本文同步发表在我的个人博客https://evine.win。
前言
近期在PVE中发现,只要连接数一多,PVE会有两个单核的使用率明显比其他核超过一大截。经过查询资料发现,这是因为我的 RealTEK RTL8125 2.5GB 网卡默认加载的驱动是r8169
,它并没有开启网卡多队列等特性。导致一个网卡的软中断只能使用固定的一个核心开接收和发送数据。
查看网卡加载的是什么驱动:
## 看看网卡的pci编号
$ lspci | grep RTL8125
22:00.0 Ethernet controller: Realtek Semiconductor Co., Ltd. RTL8125 2.5GbE Controller (rev 05)
2a:00.0 Ethernet controller: Realtek Semiconductor Co., Ltd. RTL8125 2.5GbE Controller (rev 05)
## 看看网卡加载的驱动
$ lspci -s 22:00.0 -k # 22:00.0这块网卡
22:00.0 Ethernet controller: Realtek Semiconductor Co., Ltd. RTL8125 2.5GbE Controller (rev 05)
Subsystem: Realtek Semiconductor Co., Ltd. RTL8125 2.5GbE Controller
Kernel driver in use: r8169
Kernel modules: r8169
$ lspci -s 2a:00.0 -k # 2a:00.0这块网卡
2a:00.0 Ethernet controller: Realtek Semiconductor Co., Ltd. RTL8125 2.5GbE Controller (rev 05)
Subsystem: Micro-Star International Co., Ltd. [MSI] RTL8125 2.5GbE Controller
Kernel driver in use: r8169
Kernel modules: r8169
查看网卡软中断数量:
$ cat /proc/interrupts | grep -P 'eth|CPU0' # 我的网卡名叫eth0、eth1
CPU0 CPU1 CPU2 CPU3 CPU4 CPU5 CPU6 CPU7 CPU8 CPU9 CPU10 CPU11 CPU12 CPU13 CPU14 CPU15
51: 0 0 0 0 0 0 0 0 0 631894756 0 0 0 0 0 0 IR-PCI-MSIX-0000:22:00.0 eth0
59: 0 0 0 0 0 0 0 0 0 0 0 932824696 0 0 0 0 IR-PCI-MSIX-0000:2a:00.0 eth1
也可以用这个命令看看软件中断(%soft
)是不是大量集中在某个核心上。
$ mpstat -P ALL 1 5
连接数多的时候,甚至这两个核心的使用率能达到80%,而其他核心才不到20%。所以还是有必要将该网卡驱动从Linux默认的r8169
切换到官方驱动上。
使用官方驱动
已经有大佬把官方驱动打包成了dkms deb包:realtek-r8125-dkms,不过该deb包并没有打开网卡多队列,所以我FORK了一份,启用TX多队列及RSS,禁用ASPM,发布在:https://github.com/devome/realtek-r8125-dkms ,直接使用即可。先下载Release中最新的deb文件,再按下方流程安装即可:
## 更新内核、安装依赖
$ apt update
$ apt upgrade
$ apt install -y dkms pve-headers #pve 8.0.4+建议将pve-headers替换为proxmox-default-headers
## 安装headers
$ headers=$(dpkg -l | awk '/^ii.+kernel-[0-9]+\.[0-9]+\.[0-9]/{gsub(/-signed/, ""); gsub(/kernel/, "headers"); print $2}' | tr "\n" " ")

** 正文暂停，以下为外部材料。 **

/-- What TDETA records of it (R130). -/
def Severe.deta (x : Severe) : Nat := apertureBase + x.core % 96 * 0x200000 + 4 * x.word

/-- How a store of several pieces ends. -/
structure StoreEnd where
  severe : Option Severe := none
  /-- The elements lost at their controller (R129). -/
  lost : List Nat := []
deriving DecidableEq, Repr

/-- The element boundary at which a store stopped. -/
def StoreEnd.boundary (e : StoreEnd) : Option Nat := e.severe.map Severe.elem

/-- One piece of an element whose scratchpad words have been read: gathered, or stored in its place. -/
def State.putPiece (s : State) (u : Writer) (ws : List SectorWrite) (p : Placed) : List SectorWrite × State :=
  match p.loc with
  | .spad c o => (ws, s.spadPut c o p.piece.n (s.merged ws p.loc p.piece))
  | .lease pa _ => if p.piece.partly then (ws, s.mergeAtLessor u pa p.piece) else (addWrite p.loc p.piece p.piece.x ws, s)
  | .dram .. => (addWrite p.loc p.piece (s.merged ws p.loc p.piece) ws, s)
  | l => (ws, (s.storeAt u.mid l p.piece.n (s.merged ws l p.piece) u.stream u.id).2)

/-- The pieces of one element: its scratchpad words that it writes in part are read first, and nothing of it is stored when one is severe
(R121, R126). Its scratchpad stores are one request. -/
def State.putElem (s : State) (u : Writer) (ws : List SectorWrite) (ps : List Placed) : Option Severe × List SectorWrite × State :=
  match s.touchWords u.mid (partWords ps) with
  | (some cw, s) => (some ⟨(ps.head?.map fun p => p.piece.elem).getD 0, cw.1, cw.2⟩, ws, s)
  | (none, s) =>
    let (ws, s) := ps.foldl (fun (acc : List SectorWrite × State) p => acc.2.putPiece u acc.1 p) (ws, s)
    (none, ws, match ps.findSome? (fun p => match p.loc with | .spad c _ => some c | _ => none) with
      | some c => if u.tagged then s.request u.mid (spadTarget c) 0 else s
      | none => s)

/-- Elements in ascending order: their pieces of main and leased memory gathered by sector, the others stored at once, up to the first
element that stops the instruction (R122, R126). -/
def State.gatherElems (s : State) (u : Writer) (ws : List SectorWrite) : List (List Placed) → Option Severe × List SectorWrite × State
  | [] => (none, ws, s)
  | ps :: rest =>
    match s.putElem u ws ps with
    | (some x, ws, s) => (some x, ws, s)
    | (none, ws, s) => s.gatherElems u ws rest

/-- The stores of located pieces: main and leased memory by sector, every other place element by element (R122, R123, R129). -/
def State.writePieces (s : State) (u : Writer) (ps : List Placed) : StoreEnd × State :=
  let (sev, ws, s) := s.gatherElems u [] (byElem (fun p => p.piece.elem) ps)
  ws.foldl (fun (acc : StoreEnd × State) w =>
    let (ok, s) := acc.2.storeGathered u w
    (if ok then acc.1 else { acc.1 with lost := acc.1.lost ++ w.elems }, s)) ({ severe := sev }, s)

/-- The stores of an instruction whose pieces below a boundary `cut` gives: when a scratchpad word stops it, exactly those of the elements
below are performed, and the word's error is reported (R121, R126). -/
def State.writeBelow (s : State) (u : Writer) (stop : Option Nat) (cut : Option Nat → List Placed) : StoreEnd × State :=
  match s.writePieces u (cut stop) with
  | (⟨some x, _⟩, _) =>
    let (e, s) := s.writePieces u (cut (some x.elem))
    ({ e with severe := some x }, (s.spadWordRead u.mid x.core x.word).2)
  | r => r

/-! ### Elements as pieces -/

/-- Whole elements of w ≥ 8 bits, as naturally aligned pieces. -/
def elemPieces (w : Nat) (addr : Nat → Nat) (val : Nat → Nat) (es : List Nat) : List Piece :=
  es.map fun e => { elem := e, va := addr e, n := w / 8, x := val e }

/-- Bytes that a sub-byte element lies in: one, or two where it crosses a byte boundary (R55). -/
def byteSpan (w e : Nat) : Nat := if e * w % 8 + w ≤ 8 then 1 else 2

/-- Bits of one byte added to the bytes of a store: with the last byte's, or as the next byte (R247). -/
def addByte (ps : List Piece) (p : Piece) : List Piece :=
  match ps.getLast? with
  | some l => if l.va == p.va then ps.dropLast ++ [{ l with x := l.x + p.x, mask := l.mask ||| p.mask }] else ps ++ [p]
  | none => [p]

/-- Sub-byte elements as bytes: each byte with the bits of its active elements, at the first element that touches it (R247). -/
def bytePieces (w start : Nat) (val : Nat → Nat) (es : List Nat) : List Piece :=
  es.foldl (fun (ps : List Piece) e =>
    let x := val e % 2 ^ w * 2 ^ (e * w % 8)
    let m := (2 ^ w - 1) * 2 ^ (e * w % 8)
    (List.range (byteSpan w e)).foldl (fun ps i =>
      addByte ps { elem := e, va := (start + e * w / 8 + i) % 2 ^ 64, n := 1, x := x / 256 ^ i % 256, mask := m / 256 ^ i % 256
                   addr := (start + e * w / 8) % 2 ^ 64 }) ps) []

/-- Unaligned elements as single bytes, which a store gathers again by word or sector (R254). -/
def unalignedPieces (w : Nat) (addr : Nat → Nat) (val : Nat → Nat) (es : List Nat) : List Piece :=
  es.flatMap fun e =>
    if addr e % (w / 8) == 0 then [{ elem := e, va := addr e, n := w / 8, x := val e }]
    else (List.range (w / 8)).map fun i =>
      { elem := e, va := (addr e + i) % 2 ^ 64, n := 1, x := val e / 256 ^ i % 256, addr := addr e }

/-- The address of element e of a unit-stride form from a start (R247). -/
def unitAddr (start w e : Nat) : Nat := (start + e * w / 8) % 2 ^ 64

/-! ### The end of a memory instruction -/

/-- ERIX cleared on completion (R62). With GL = 0 too: R62 is stated for every completion, and R29's words that no register is written
are read as being about the instruction's own results: DEDUCED (assumption 33). -/
def clearErix : Act Unit := updCur fun h => { h with erix := 0 }

/-- A refused load or read-modify-write freezes the hart precisely at its element (R334). -/
def freezeRefused {α : Type} (stream : Nat) (r : Refused) : Act α :=
  freezeAt r.target r.kind { stream := stream, elem := r.piece.elem } (some r.piece.elem) r.piece.addr

/-- A refused store freezes the hart, not precisely: at its next instruction boundary (R334). -/
def State.freezePosted (s : State) (stream : Nat) : List Refused → State
  | [] => s
  | r :: _ => s.freezeCur r.target r.kind false true stream r.piece.elem r.piece.addr

/-- The elements of a load put in place: probe, refusal, data, and the stops of R126, R128, R334 and R375. `join` makes element values
of piece values; `trim` acts with the data; `finish` runs on completion. -/
def loadElems (d : Vec) (es : List Nat) (stream : Nat) (pieces : List Nat → List Piece)
    (join : List (Nat × Nat) → List (Nat × Nat)) (finish : Act Unit) (trim : Hart → Hart := id) : Act Unit := do
  waitStream stream false
  let (ok, no) ← probeAll .load stream 0 (pieces es)
  let stop ← elementStop es d.w
  let below := belowStop (stop.map Stop.elem)
  let refusedAt := no.head?.map fun r => r.piece.elem
  let live := ok.filter fun p => below p.piece.elem && belowStop refusedAt p.piece.elem
  let s ← get
  let (xs, e, _, s') := s.readPieces [] .read live
  match e with
  | .wait w => fun _ => .error (.stay (s.waitOn s' w))
  | .error b deta cls =>
    set s'
    updCur fun h => (trim h).writeElems d (join (xs.filter fun p => p.1 < b))
    stopAt b { code := 0x08, deta := deta, cls := cls, stream := stream, elem := b }
  | .done =>
    set s'
    updCur fun h => (trim h).writeElems d (join xs)
    match no.filter fun r => below r.piece.elem with
    | r :: _ => freezeRefused stream r
    | [] => endStop stop finish

/-- The end of a store whose elements below its stop are done: a hart that a refusal has frozen stays at the boundary. -/
def endPosted (refused : List Refused) (stop : Option Stop) : Act Unit :=
  match refused, stop with
  | _ :: _, some x => fun s => .error (.stay { s with cur.erix := BitVec.ofNat 14 x.elem })
  | _, _ => endStop stop clearErix

/-- Located elements of a store performed: every piece that no table refuses, up to the stop; a refusal freezes the hart at its next
boundary (R334). `count` sees the elements below the boundary, those of them that were not performed, and those posted to a lessor. -/
def storePlaced (es : List Nat) (stream : Nat) (stop : Option Stop) (cut : Option Nat → List Placed) (no : List Refused)
    (lanes : Nat → List Nat) (count : List Nat → List Nat → List Nat → Act Unit) : Act Unit := do
  let s ← get
  let (e, s) := s.writeBelow { mid := s.cur.id, id := s.cur.id, stream := stream, lanes := lanes } (stop.map Stop.elem) cut
  set s
  let live (x : Nat) : Bool := belowStop (stop.map Stop.elem) x && belowStop e.boundary x
  let refused := no.filter fun r => live r.piece.elem
  let posted := ((cut none).filter fun p => p.loc.leased).map fun p => p.piece.elem
  count (es.filter live) (e.lost ++ refused.map fun r => r.piece.elem) (posted.filter live)
  modify fun s => s.freezePosted stream refused
  match e.severe with
  | some x => do
    updCur fun h => { h with erix := BitVec.ofNat 14 x.elem }
    match refused with
    | [] => raise { code := 0x08, deta := x.deta, cls := 3, acc := 1, stream := stream, elem := x.elem }
    | _ => fun s => .error (.stay s)
  | none => endPosted refused stop

/-- No count of scatter elements. -/
def noCount (_ _ _ : List Nat) : Act Unit := pure ()

/-- Pieces at the locations that the probe has given their addresses. -/
def place (ps : List Piece) (ok : List Placed) : List Placed :=
  ps.filterMap fun p => (ok.find? fun q => q.piece.va == p.va && q.piece.n == p.n).map fun q => ⟨p, q.loc⟩

/-- The elements of a store performed: probe, then every piece, or the last of those that address the same bytes. A stop leaves the bits
that elements from its boundary up share with a byte as they were (R126). -/
def storeElems (w : Nat) (es : List Nat) (stream : Nat) (pieces : List Nat → List Piece) (once : List Placed → List Placed := id)
    (count : List Nat → List Nat → List Nat → Act Unit := noCount) : Act Unit := do
  waitStream stream true
  let (ok, no) ← probeAll .store stream 0 (pieces es)
  let stop ← elementStop es w
  let cut (b : Option Nat) : List Placed := once (if b.isNone then ok else place (pieces (es.filter (belowStop b))) ok)
  storePlaced es stream stop cut no (fun _ => []) count

/-- Of the located pieces that address the same bytes, the last (R149, R253). -/
def keepLast : List Placed → List Placed
  | [] => []
  | p :: ps => if ps.any fun q => q.loc.key == p.loc.key then keepLast ps else p :: keepLast ps

/-! ### Forms -/

/-- Start address of the immediate and register offsets (R247). -/
def immStart (h : Hart) (base : AReg) (imm : BitVec 5) : Nat := (h.ra base + BitVec.ofNat 64 (256 * imm.toNat)).toNat
def regStart (h : Hart) (base : AReg) (sx : SReg) : Nat := (h.ra base + h.rs sx).toNat

/-- The element pieces of a unit-stride load. -/
def loadPieces (w start : Nat) (es : List Nat) : List Piece :=
  if w < 8 then es.flatMap fun e =>
    (List.range (byteSpan w e)).map fun i =>
      { elem := e, va := (unitAddr start w e + i) % 2 ^ 64, n := 1, addr := unitAddr start w e }
  else elemPieces w (unitAddr start w) (fun _ => 0) es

$ eval apt install -y $headers
## 安装刚刚下载好的deb包,此命令只会为当前系统所使用的内核以及刚刚安装的最新内核(也可能当前所使用的内核就是最新内核)安装驱动
$ dpkg -i realtek-r8125-dkms_*.deb # 如通配符会匹配多个时亦可指定具体的文件名
## 如果想为那些既不是系统当前所使用的内核,也不是刚刚安装的最新内核安装驱动,需要手动指定安装
## 看看哪些内核安装好了驱动
$ dkms status
## 列出全部内核版本kernel_version,找出那些还没有安装驱动的内核
$ dpkg -l | awk '/^ii.+kernel-[0-9]+\.[0-9]+\.[0-9]/{gsub(/proxmox-kernel-|pve-kernel-|-signed/, ""); print $2}'
## 手动指定驱动版本(在deb文件名中有体现)和内核版本(从上一句命令的输出中),zsh按tab可自动补全,比如:dkms install realtek-r8125/9.011.01 -k 6.2.16-5-pve
$ dkms install realtek-r8125/ -k
## 卸载不再需要的headers
$ eval apt-mark auto $headers
$ apt autopurge
## 禁用r8169驱动
$ echo "blacklist r8169" >> /etc/modprobe.d/dkms.conf
## 重启
$ update-grub
$ update-initramfs -u -k all
$ reboot
## 再次查看网卡加载的驱动,现在加载的是r8125了
$ lspci -s 22:00.0 -k
22:00.0 Ethernet controller: Realtek Semiconductor Co., Ltd. RTL8125 2.5GbE Controller (rev 05)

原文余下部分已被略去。